Shuffle a file

Based on code from shuffle a list, here's a first draft of a program that shuffles a file - read in the file, turn it into a list, shuffle the list, then output the lines in the random order.

Note that from my initial test, the code is not right yet. The code needs to trim off the possible last empty element, perhaps setting a flag indicating whether or not there was a trailing newline.

Why bother with this?
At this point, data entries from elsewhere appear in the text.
-- ==== Sys2Proof/Machine/Recovery.lean ====
section
/-!
DEFINITION. What ends work (14_faults_restart.md): killing a job and resetting its tiles (R332), ending ticking (R134),
region-level errors and region recovery (R339, R340, R345), device-level errors (R341), the failure of noise (R109), power
withdrawal (R261), and the freeing of a region (Table 3-6).
-/
namespace Sys2Proof.Machine

/-! ### Destinations -/

/-- Where a 48-bit address field of a descriptor leads (R309). -/
inductive Dst where
  | tile (e : Eng) (a : Nat)
  | dev (a : Nat)
deriving DecidableEq, Repr

def dstOf (s : State) (n : Fin 8) (a : Nat) : Dst :=
  if isTileAddr a then .tile (unitOf s.rgn.rgn[n] (tileAddr a).lx (tileAddr a).ly) (tileAddr a).ofs else .dev a

/-- The place `ofs` bytes behind a 48-bit address field: a row of a DMA transfer (Table 13-5). -/
def rowDst (s : State) (n : Fin 8) (a ofs : Nat) : Dst :=
  match dstOf s n a with
  | .tile e x => .tile e (x + ofs)
  | .dev x => .dev ((x + ofs) % 2 ^ 48)

/-- Write bytes to a destination of region n's unit e; an unbacked local address takes nothing. -/
def writeDst (e : Eng) (n : Fin 8) (d : Dst) (data : List Byte) (s : State) : State × MemFault :=
  match d with
  | .tile t a => if backed t a data.length then (localWrite t a data s, none) else (s, none)
  | .dev a => writeDev (engEntry e) (ctxOf n) a data s

/-- Leave the bytes of a destination undefined (R332). -/
def undefDst (e : Eng) (n : Fin 8) (d : Dst) (len : Nat) (s : State) : State :=
  useFree len (writeDst e n d (undefBytes s len) s).1

/-- Bytes of a panel by output format (R142, Table 7-2). -/
def outBytes (fmt : Nat) : Nat :=
  match fmt with
  | 0 => 0 | 1 => 4096 | 2 => 8192 | 3 => 16384 | 4 => 4096 | 5 => 4096 | 6 => 8192 | _ => 16384

/-- The destinations of an operation that is abandoned (R332): (destination, bytes). A kernel's own stores are not known
to the model (log entry 13). -/
def openDsts (s : State) (e : Eng) (d : Desc) : List (Dst × Nat) :=
  let n := d.job.r
  let b := d.bytes
  match e with
  | .ibex _ =>
    let acc : Dst × Nat := (.tile e (0x100000 + 0x4000 * bits (fieldAt b 17 1) 1 0), 16384)
    if bit (fieldAt b 16 1) 6 then [acc]
    else [acc, (dstOf s n (fieldAt b 40 6), outBytes (bits (fieldAt b 17 1) 6 4))]
  | .cham _ => if fieldAt b 16 1 = 1 then [(dstOf s n (fieldAt b 40 6), outBytes (bits (fieldAt b 24 1) 4 2))] else []
  | .dma =>
    (List.range (fieldAt b 36 2 + 1)).map fun i =>
      (rowDst s n (fieldAt b 24 6) (i * fieldAt b 44 4), fieldAt b 32 4)
  | .pe p =>
    match s.pe[p].result with
    | some (.commit ws _ none) => ws.map fun w => (.dev w.1, w.2.length)
    | some (.commit _ _ (some a)) => [(.dev a.1, a.2)]
    | some (.badTag a _) => [(.dev a.1, a.2)]
    | some (.slot _ _) => []
    | none => []
  | .herd _ => []
  | .kudu _ => []

/-- The descriptors that a unit executes. -/
def runningOn (s : State) (e : Eng) : List Desc :=
  match e with
  | .herd _ => []
  | .ibex i => s.ibex[i].running.toList
  | .cham i => s.cham[i].running.toList
  | .kudu m => s.kudu[m].hart.toList.filterMap id
  | .pe p => s.pe[p].running.toList
  | .dma => s.eng.dmaRunning

/-- Does any engine execute a descriptor of a job (R331)? -/
def executing (s : State) (k : JobRef) : Bool :=
  let ours (l : List Desc) : Bool := l.any fun d => d.job == k
  ((allFin 48).any fun i => ours (runningOn s (.ibex i)) || ours (runningOn s (.cham i))) ||
    ((allFin 8).any fun m => ours (runningOn s (.kudu m))) || ((allFin 4).any fun e => ours (runningOn s (.pe e))) ||
    ours (runningOn s .dma)

/-- The flits that an interior tile has not sent are given up with its operation. -/
def dropSource (e : Eng) (s : State) : State :=
  match engMb e with
  | some _ => { s with mesh := { s.mesh with src := upd s.mesh.src (tileIdx (engXY e).1 (engXY e).2) fun _ => [] } }
  | none => s

/-- Abandon what a unit executes, leaving its unfinished destinations undefined, and set it idle; descriptors that wait in
its queue stay (R332). -/
def resetUnit (e : Eng) (s : State) : State :=
  let s := forEach (runningOn s e) (fun d s =>
    forEach (openDsts s e d) (fun p s => undefDst e d.job.r p.1 p.2 s) s) s
  let s := dropSource e s
  match e with
  | .herd i => modHerd i (fun t => { t with state := .idle, sweepDone := false, cls := 0 }) s
  | .ibex i =>
    let p := engXY e
    serveHeld p.1 p.2 (modIbex i (fun t => { t with running := none, state := .idle }) s)
  | .cham i => modCham i (fun t => { t with running := none, state := .idle, core := Hart.reset, vec := VecUnit.reset }) s
  | .kudu m => modKudu m (fun t => { t with hart := Vector.replicate 16 none, core := Vector.replicate 16 Hart.reset }) s
  | .pe p => modPe p (fun t => { t with running := none, result := none, state := .idle }) s
  | .dma => s

/-! ### The end of ticking (R134, R53, R156) -/

/-- Region n's ticking job ticks no more: its tiles are idle, its reserved Ibex tiles free; its slot-table entries go idle
at the next boundary, before which the writes of R132 and R231 may still leave (R53). -/
def endTicking (n : Fin 8) (s : State) : State :=
  let tiles := match s.herd.job[n].plan with | some p => p.tiles | none => []
  let s := modTickRgn n (fun t => { t with ticking := false, continuing := false }) s
  let s := modTickJob n (fun t => { TickJob.reset with
    shadow := t.shadow, jt := t.jt, w := t.w, ended := t.ended, emitNo := t.emitNo, emissions := t.emissions,
    pending := t.pending, writes := t.writes, nextWrite := t.nextWrite, lastTiles := tiles }) s
  let s := forEach tiles (fun h => modHerd h fun t => { t with state := .idle, sweepDone := false, cls := 0 }) s
  let s := forEach ((allFin 48).filter fun i => s.ibex[i].fieldRsv == some n)
    (fun i => modIbex i fun x => { x with fieldRsv := none }) s
  let s := modAnl n (fun a => { a with active := false }) s
  let s := modNoiseRgn n (fun x => { x with mode := 0, keyWait := false, requested := false, nextKey := none }) s
  modRingRgn n (fun x => { x with bufs := [], stream := 0, sealed := false, keyOk := false, key := none, nextKey := none }) s

/-- A merge of region n that waits or runs is given up (R136). -/
def dropMerge (n : Fin 8) (s : State) : State :=
  let s := forEach ((allFin 8).filter fun m => s.rgn.mbOwner[m] == some n)
    (fun m => modKudu m fun k => { k with mergeWaits := false, merging := false }) s
  modTickJob n (fun t => { t with ended := false, pending := [], emissions := [], writes := [] }) (modAnl n (fun a => { a with merging := false }) s)

/-! ### Kills (R332, R204) -/

/-- The lent PEs and the units that a kill with scrub clears, reloaded where R168 asks it. -/
def scrubAll (es : List Eng) (s : State) : State := forEach es (fun e s => reloadUnit e (scrubUnit e s)) s

/-- The armed chains of a job that were about to fire are dropped, their done events CANCELLED (R321, Table 13-8). -/
def dropReady (j : Job) (s : State) : State :=
  forEach (j.arms.filter fun a => a.due != .unset) (dropArm j.ref.r) s

/-- Kill a job: reset every tile of its engine set, abandon its DMA, and with `scrub` scrub those tiles and every PE lent
to the region; a job that ticks ticks no more (R332, R204). -/
def killJob (k : JobRef) (scrub : Bool) (s : State) : State :=
  match findJob s k with
  | none => s
  | some j =>
    let s := forEach j.engines resetUnit (purgeJob k (dropReady j s))
    let s := forEach (s.eng.dmaRunning.filter fun d => d.job == k) (fun d s =>
      forEach (openDsts s .dma d) (fun p s => undefDst .dma d.job.r p.1 p.2 s) s) s
    let s := modEng (fun x => { x with dmaRunning := x.dmaRunning.filter fun d => d.job != k }) s
    let s := if j.tick then dropMerge k.r (endTicking k.r s) else s
    if scrub then scrubAll (j.engines ++ (lentPes s k.r).map Eng.pe) s else s

/-- Kill a job and complete it with a status. -/
def killWith (k : JobRef) (scrub : Bool) (status : Nat) (s : State) : State :=
  completeJob k status (killJob k scrub s)

/-- The started jobs of region n. -/
def startedJobs (s : State) (n : Fin 8) : List Job := s.jobs.filter fun j => j.ref.r == n && j.started

/-! ### Host pages of a TDI that leaves RUN (R253, R254) -/

/-- Invalidate every host entry of context c (R254, R214). -/
def dropHostPages (c : Fin 9) (s : State) : State :=
  let base := s.mem.ctx[c].ptb
  let hosts := s.mem.phys.filter fun x =>
    decide (base ≤ x.1) && decide (x.1 < base + 2 ^ 19) && (x.1 - base) % 8 == 0 && bit x.2.toNat 0 && bit x.2.toNat 2
  let s := forEach hosts (fun x => modMem fun m => physWrite m x.1 (List.replicate 8 0)) s
  if hosts.isEmpty then s else modCtx c (fun x => { x with invBusy := true }) s

/-- The TDI of region n leaves its state for another; leaving RUN drops the host pages of a host_ide region (R254). -/
def setTdi (n : Fin 8) (t : Tdi) (s : State) : State :=
  let old := s.sec.rgn[n]
  let s := modSecRgn n (fun x => { x with tdi := t }) s
  if old.tdi = .run ∧ t ≠ .run ∧ old.hostIde then dropHostPages (ctxOf n) s else s

/-- A TDI in CONFIG_LOCKED or RUN goes to ERROR (R253). -/
def tdiError (n : Fin 8) (s : State) : State :=
  let t := s.sec.rgn[n].tdi
  if t = .locked ∨ t = .run then setTdi n .error s else s

/-! ### Region-level errors (R339, R340, R345) -/

/-- The status of a job that region recovery ends (R340): its own where its error came first and it has not begun to be
restored, CANCELLED where a CANCEL stopped it. -/
def recoveryStatus (j : Job) (own : Option (JobRef × Nat)) : Nat :=
  match own with
  | some o => if o.1 = j.ref then o.2 else Status.regionFaulted
  | none =>
    if j.phase != .stopped then Status.regionFaulted
    else if j.cancel.isSome then Status.cancelled
    else match j.cause with
      | some c => c.2
      | none => Status.regionFaulted

/-- Table 14-3 step 2: every job of region n is killed without drain and completes; a SEALED region's rectangle and lent
PEs are scrubbed (R332, R340). -/
def endRegionJobs (n : Fin 8) (own : Option (JobRef × Nat)) (s : State) : State :=
  let shut := ctxSealed s (ctxOf n)
  let s := forEach (startedJobs s n) (fun j => killWith j.ref shut (recoveryStatus j (own.filter fun o => o.1 == j.ref))) s
  if shut then
    forEach (regionUnits s.rgn.rgn[n] ++ (lentPes s n).map Eng.pe) (fun e s => scrubUnit e s) s
  else s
Sometimes having a set of data come into a program in a random order is useful for testing.

if { $::argc == 0 } {
    puts stderr "USAGE: $::argv0 filename"
    return 0
}

set fd [open [lindex $::argv 0] "r"]
set str [read $fd]
set lst [split $str "\n"]

proc shuffle10a list {
    set len [llength $list]
    while {$len} {
        set n [expr {int($len*rand())}]
        set tmp [lindex $list $n]
        lset list $n [lindex $list [incr len -1]]
        lset list $len $tmp
    }
    return $list
}

set str [join [shuffle10a $lst] "\n"]
puts $str

ferrieux A slight variation on this uses offset indexing to allow for very large files: first build a list containing the byte offsets of all beginnings-of-line in the file, then shuffle that list, and finally read back the lines with seek. Notice that tell is not even used, by sheer superstition (no perf measurements, sorry).

puts stderr "(indexing...)"
set fd [open [lindex $::argv 0] r]
fconfigure $fd -translation binary
set ll {}
set off 0
while {[gets $fd line]>=0} {
    lappend ll $off
    incr off [expr {[string length $line]+1}]
}

puts stderr "(now shuffling !)"
foreach off [shuffle10a $ll] {
    seek $fd $off
    gets $fd line
    puts $line
}

If you only want one line at random from a file, see random line from file.